ASSIGNMENT: Retype, word for word, every line of the records below starting at the one that contains "(R31, R77). -/" and ending at the one that contains "DECODE's (R69, R71). -/"; include both of those lines and nothing more.
====== INPUT MATERIAL ======
-- ==== Sys2Proof/Proofs/RoundEngineFamily.lean ====
section
/-! The obligations on the round engine of spec/41_round_engine.md (R51 to R53, R55 to R59). -/

namespace Sys2Proof.Machine

open Sys2Proof

/-- Settles O12: each range of the bit-move table is one branch of its TLO or THI rows. -/
theorem rotStepTurnsTwoRings : Obligations.RotStepTurnsTwoRings := by
  intro lo hi t
  have lo_bit : ∀ i, bit t.1 i = _ := getLsbD_rotStep_copy_lo (lo, hi)
  have hi_bit : ∀ i, bit t.2 i = _ := getLsbD_rotStep_copy_hi (lo, hi)
  refine ⟨ringA_rotStep (lo, hi), ringB_rotStep (lo, hi), fun i i_le => ?_, lo_bit 19, fun i le_i i_le => ?_, lo_bit 31,
    fun i i_le => ?_, hi_bit 7⟩
  · rw [lo_bit, if_neg (by omega), if_neg (by omega)]
  · rw [lo_bit, if_neg (by omega), if_neg (by omega)]
  · rw [hi_bit, if_neg (by omega)]

/-- ROT, SWAP and ROUND are rejected at ROUND = 0 (R45). -/
theorem State.roundCommand_of_round_zero {s : State} (idle : s.phase = .idle) (zero : s.dp.round = 0)
    (rule : Datapath → Datapath) : s.roundCommand rule = .next (s.withError .badRound) := by
  simp [State.roundCommand_eq, State.busy, idle, show s.dp.round = 0#5 from zero, State.raiseCmdError_eq_withError]

/-- The rounds of a double rotation in this hardware (R52). -/
theorem rotAmount_params (round : BitVec 5) :
    rotAmount Config.params round = if round = 16#5 ∨ round = 8#5 ∨ round = 7#5 ∨ round = 3#5 then 2 else 1 := by
  simp [rotAmount, Config.params]

/-- Settles O14: ROT is the rotation by the amount of its round. -/
theorem rotTurnsBothRings : Obligations.RotTurnsBothRings := by
  refine ⟨rfl, fun s idle => ⟨fun zero => State.roundCommand_of_round_zero idle zero _, fun n nonzero amount => ?_⟩⟩
  rw [← rotAmount_params] at amount
  rw [← Datapath.rotateBy_eq_turn, amount]
  exact State.roundCommand_of_idle idle nonzero (Datapath.rot Config.params)

theorem getLsbD_expandR_low (t : Tables) (r : BitVec 24) {i : Nat} (i_lt : i < 20) :
    (expandR t r).getLsbD i = r.getLsbD i := by
  rw [expandR, BitVec.getLsbD_append, if_pos i_lt, BitVec.getLsbD_setWidth, decide_eq_true i_lt, Bool.true_and]

/-- The mask of bit 20+i of the expanded value is over R[19:0] (R55). -/
theorem getLsbD_expandR_high (t : Tables) (r : BitVec 24) (i : Fin 10) :
    (expandR t r).getLsbD (20 + i.val) = true ↔
      ∃ j < 20, r.getLsbD j = true ∧ (t.exp.get i).getLsbD j = true := by
  rw [expandR, BitVec.getLsbD_append, if_neg (by omega), Nat.add_sub_cancel_left, getLsbD_ofFnLE_fin, meets_mask_iff]
  refine exists_congr fun j => ?_
  simp only [BitVec.getLsbD_setWidth, Bool.and_eq_true, decide_eq_true_eq, and_assoc]
  constructor
  · rintro ⟨-, selected⟩
    exact selected
  · intro selected
    exact ⟨by omega, selected⟩

/-- Settles O16: the two ranges of bits of the expanded R. -/
theorem expandSelectsByMask : Obligations.ExpandSelectsByMask :=
  ⟨rfl, fun s idle => ⟨expandR Config.params.tables s.dp.r, State.command_of_idle idle _,
    fun _ i_lt => getLsbD_expandR_low _ _ i_lt, getLsbD_expandR_high _ _⟩⟩

/-- A bit of the round key is set by either half of the time register (R56). -/
theorem getLsbD_compressKey (t : Tables) (lo : BitVec 32) (hi : BitVec 8) (i : Fin 30) :
    (compressKey t lo hi).getLsbD i.val = true ↔
      (∃ j, lo.getLsbD j = true ∧ (t.cmpLo.get i).getLsbD j = true) ∨
      (∃ j, hi.getLsbD j = true ∧ (t.cmpHi.get i).getLsbD j = true) := by
  rw [compressKey, getLsbD_ofFnLE_fin, Bool.or_eq_true, meets_mask_iff, meets_mask_iff]

/-- Settles O17: COMPRESS writes the round key of the time register as it stands. -/
theorem compressSelectsByMask : Obligations.CompressSelectsByMask :=
  ⟨rfl, fun s idle => ⟨compressKey Config.params.tables s.dp.tlo s.dp.thi, State.command_of_idle idle _,
    getLsbD_compressKey _ _ _⟩⟩

/-- The bits that MIX clears in EXPR (R57). -/
theorem getLsbD_mixClearMask : ∀ i < 30, (0x00F00000#30).getLsbD i = (decide (20 ≤ i) && decide (i ≤ 23)) := by
  decide

/-- Settles O18: MIX is taken from EXPR before the clear. -/
theorem mixXorsAndClearsTheNibble : Obligations.MixXorsAndClearsTheNibble := by
  refine ⟨rfl, fun s idle => ⟨s.dp.expr ^^^ s.dp.rkey, s.dp.expr &&& ~~~0x00F00000#30,
    State.command_of_idle idle Datapath.mixKey, fun i _ => ?_, fun i i_lt => ?_⟩⟩
  · exact BitVec.getLsbD_xor
  · rw [bit, BitVec.getLsbD_and, BitVec.getLsbD_not, getLsbD_mixClearMask i i_lt, decide_eq_true i_lt, Bool.true_and]

/-- Counting ROUND down cannot wrap once 0 is rejected (R58). -/
theorem toNat_sub_one_of_ne_zero {round : BitVec 5} (nonzero : round ≠ 0) : (round - 1).toNat = round.toNat - 1 := by
  bv_omega

/-- Settles O22: SWAP's rule, its counter as a number. -/
theorem swapExchangesTheHalves : Obligations.SwapExchangesTheHalves := by
  refine ⟨rfl, fun s idle => ⟨fun zero => State.roundCommand_of_round_zero idle zero _, fun nonzero => ?_⟩⟩
  rw [← toNat_sub_one_of_ne_zero nonzero, BitVec.ofNat_toNat, BitVec.setWidth_eq]
  exact State.roundCommand_of_idle idle nonzero Datapath.swap

theorem execAll_cons_of_next {i : Instr} {s t : State} (next : exec i s = .next t) (rest : List Instr) :
    execAll (i :: rest) s = execAll rest t := by
  rw [execAll, next]

/-- A command that does not look at ROUND, after one that has completed with the registers `d` (R45). -/
theorem execAll_cons_of_command {i : Instr} {rule : Datapath → Datapath} (arm : ∀ t, exec i t = t.command rule)
    {s : State} (idle : s.phase = .idle) (d : Datapath) (rest : List Instr) :
    execAll (i :: rest) (s.complete d) = execAll rest (s.complete (rule d)) :=
  execAll_cons_of_next ((arm _).trans (State.command_of_idle (s := s.complete d) idle rule)) rest

/-- The seven commands of a round, each accepted because PHASE stays IDLE and ROUND is the same until SWAP (R59). -/
theorem execAll_roundCommands {s : State} (idle : s.phase = .idle) (nonzero : s.dp.round ≠ 0) :
    execAll roundCommands s = .next (s.complete (s.dp.oneRound Config.params)) := by
  have rot : exec .rot s = .next (s.complete (s.dp.rot Config.params)) := State.roundCommand_of_idle idle nonzero _
  have swap (d : Datapath) (same_round : d.round = s.dp.round) :
      exec .swap (s.complete d) = .next (s.complete d.swap) :=
    State.roundCommand_of_idle (s := s.complete d) idle (same_round.symm ▸ nonzero) Datapath.swap
  rw [Datapath.oneRound_eq, roundCommands, execAll_cons_of_next rot,
    execAll_cons_of_command (i := .expand) (fun _ => rfl) idle,
    execAll_cons_of_command (i := .compress) (fun _ => rfl) idle,
    execAll_cons_of_command (i := .mix) (fun _ => rfl) idle,
    execAll_cons_of_command (i := .sbox) (fun _ => rfl) idle,
    execAll_cons_of_command (i := .pbox) (fun _ => rfl) idle,
    execAll_cons_of_next (swap _ ?same_round), execAll]
  case same_round => simp

/-- ROUND leaves the input buffer, RESULT and the plaintext as they were (R59). -/
theorem Datapath.oneRound_keeps (p : Params) (d : Datapath) :
    d.oneRound p = { d.oneRound p with
      in0 := d.in0, in1 := d.in1, in2 := d.in2, result := d.result, pt0 := d.pt0, pt1 := d.pt1 } := by
  rw [← d.oneRound_in0 p, ← d.oneRound_in1 p, ← d.oneRound_in2 p, ← d.oneRound_result p, ← d.oneRound_pt0 p,
    ← d.oneRound_pt1 p]

/-- Settles O23: both runs end in the state of one round. -/
theorem roundIsTheSevenCommands : Obligations.RoundIsTheSevenCommands := by
  refine ⟨rfl, fun s idle => ⟨fun zero => State.roundCommand_of_round_zero idle zero _, fun nonzero =>
    ⟨s.complete (s.dp.oneRound Config.params), State.roundCommand_of_idle idle nonzero _,
      execAll_roundCommands idle nonzero, ?_, ?_⟩⟩⟩
  · rw [State.complete_dp, Datapath.oneRound_round]
    exact toNat_sub_one_of_ne_zero nonzero
  · exact congrArg s.complete (s.dp.oneRound_keeps Config.params)

end Sys2Proof.Machine
end

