-- ==== Sys2Proof/Proofs/ControlFamily.lean ====
section
/-! The obligations on the housekeeping commands of spec/44_control.md: NOP (R71) and CLEAR (R72). -/

namespace Sys2Proof.Machine

open Sys2Proof

/-- A command is rejected while BUSY = 1, whatever its rule (R31, R77). -/
theorem State.command_of_not_idle {s : State} (running : s.phase ≠ .idle) (rule : Datapath → Datapath) :
    s.command rule = .next (s.withError .busy) := by
  simp [State.command_eq, State.busy, running, State.raiseCmdError_eq_withError]

/-- Acceptance of DECODE clears DONE and starts the engine, which writes the datapath later (R45, R69). -/
theorem State.decodeCommand_of_idle {s : State} (idle : s.phase = .idle) :
    s.decodeCommand = .next { s with done := false, phase := .load } := by
  simp [State.decodeCommand_eq, State.busy, idle]

theorem keepsDatapath_decode : keepsDatapath (encode .decode) := fun _ idle =>
  ⟨_, State.decodeCommand_of_idle idle, rfl⟩

/-- Among the legal words, those without an effect of their own on the datapath: the two that do nothing but set DONE, and
DECODE's (R69, R71). -/
theorem keepsDatapath_iff {w : Word} (legal_w : legal w = true) :
    keepsDatapath w ↔ w = encode .nop ∨ w = encode (.roti 0) ∨ w = encode .decode := by
  constructor
  · exact eq_encode_of_keepsDatapath legal_w
  · rintro (nop | roti | rfl)
    · exact keepsDatapath_of_isNoOp ((isNoOp_iff w).mpr (.inl nop))
    · exact keepsDatapath_of_isNoOp ((isNoOp_iff w).mpr (.inr roti))
    · exact keepsDatapath_decode

/-- Settles O9: NOP's rule is the identity, and every command outside the three words changes `telltale`. -/
theorem nopOnlySetsDone : Obligations.NopOnlySetsDone :=
  ⟨rfl, fun _ => keepsDatapath_iff, fun _ =>
    ⟨fun idle => State.command_of_idle idle fun d => d, fun running => State.command_of_not_idle running fun d => d⟩⟩

/-- Settles O10: CLEAR's rule gives every state the datapath of reset. -/
theorem clearZeroesTheDatapath : Obligations.ClearZeroesTheDatapath :=
  ⟨rfl, fun _ idle => State.command_of_idle idle fun _ => Datapath.zero⟩

end Sys2Proof.Machine
end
======
FINISHED TASK:
/-- A command is rejected while BUSY = 1, whatever its rule (R31, R77). -/
theorem State.command_of_not_idle {s : State} (running : s.phase ≠ .idle) (rule : Datapath → Datapath) :
    s.command rule = .next (s.withError .busy) := by
  simp [State.command_eq, State.busy, running, State.raiseCmdError_eq_withError]

/-- Acceptance of DECODE clears DONE and starts the engine, which writes the datapath later (R45, R69). -/
theorem State.decodeCommand_of_idle {s : State} (idle : s.phase = .idle) :
    s.decodeCommand = .next { s with done := false, phase := .load } := by
  simp [State.decodeCommand_eq, State.busy, idle]

theorem keepsDatapath_decode : keepsDatapath (encode .decode) := fun _ idle =>
  ⟨_, State.decodeCommand_of_idle idle, rfl⟩

/-- Among the legal words, those without an effect of their own on the datapath: the two that do nothing but set DONE, and
DECODE's (R69, R71). -/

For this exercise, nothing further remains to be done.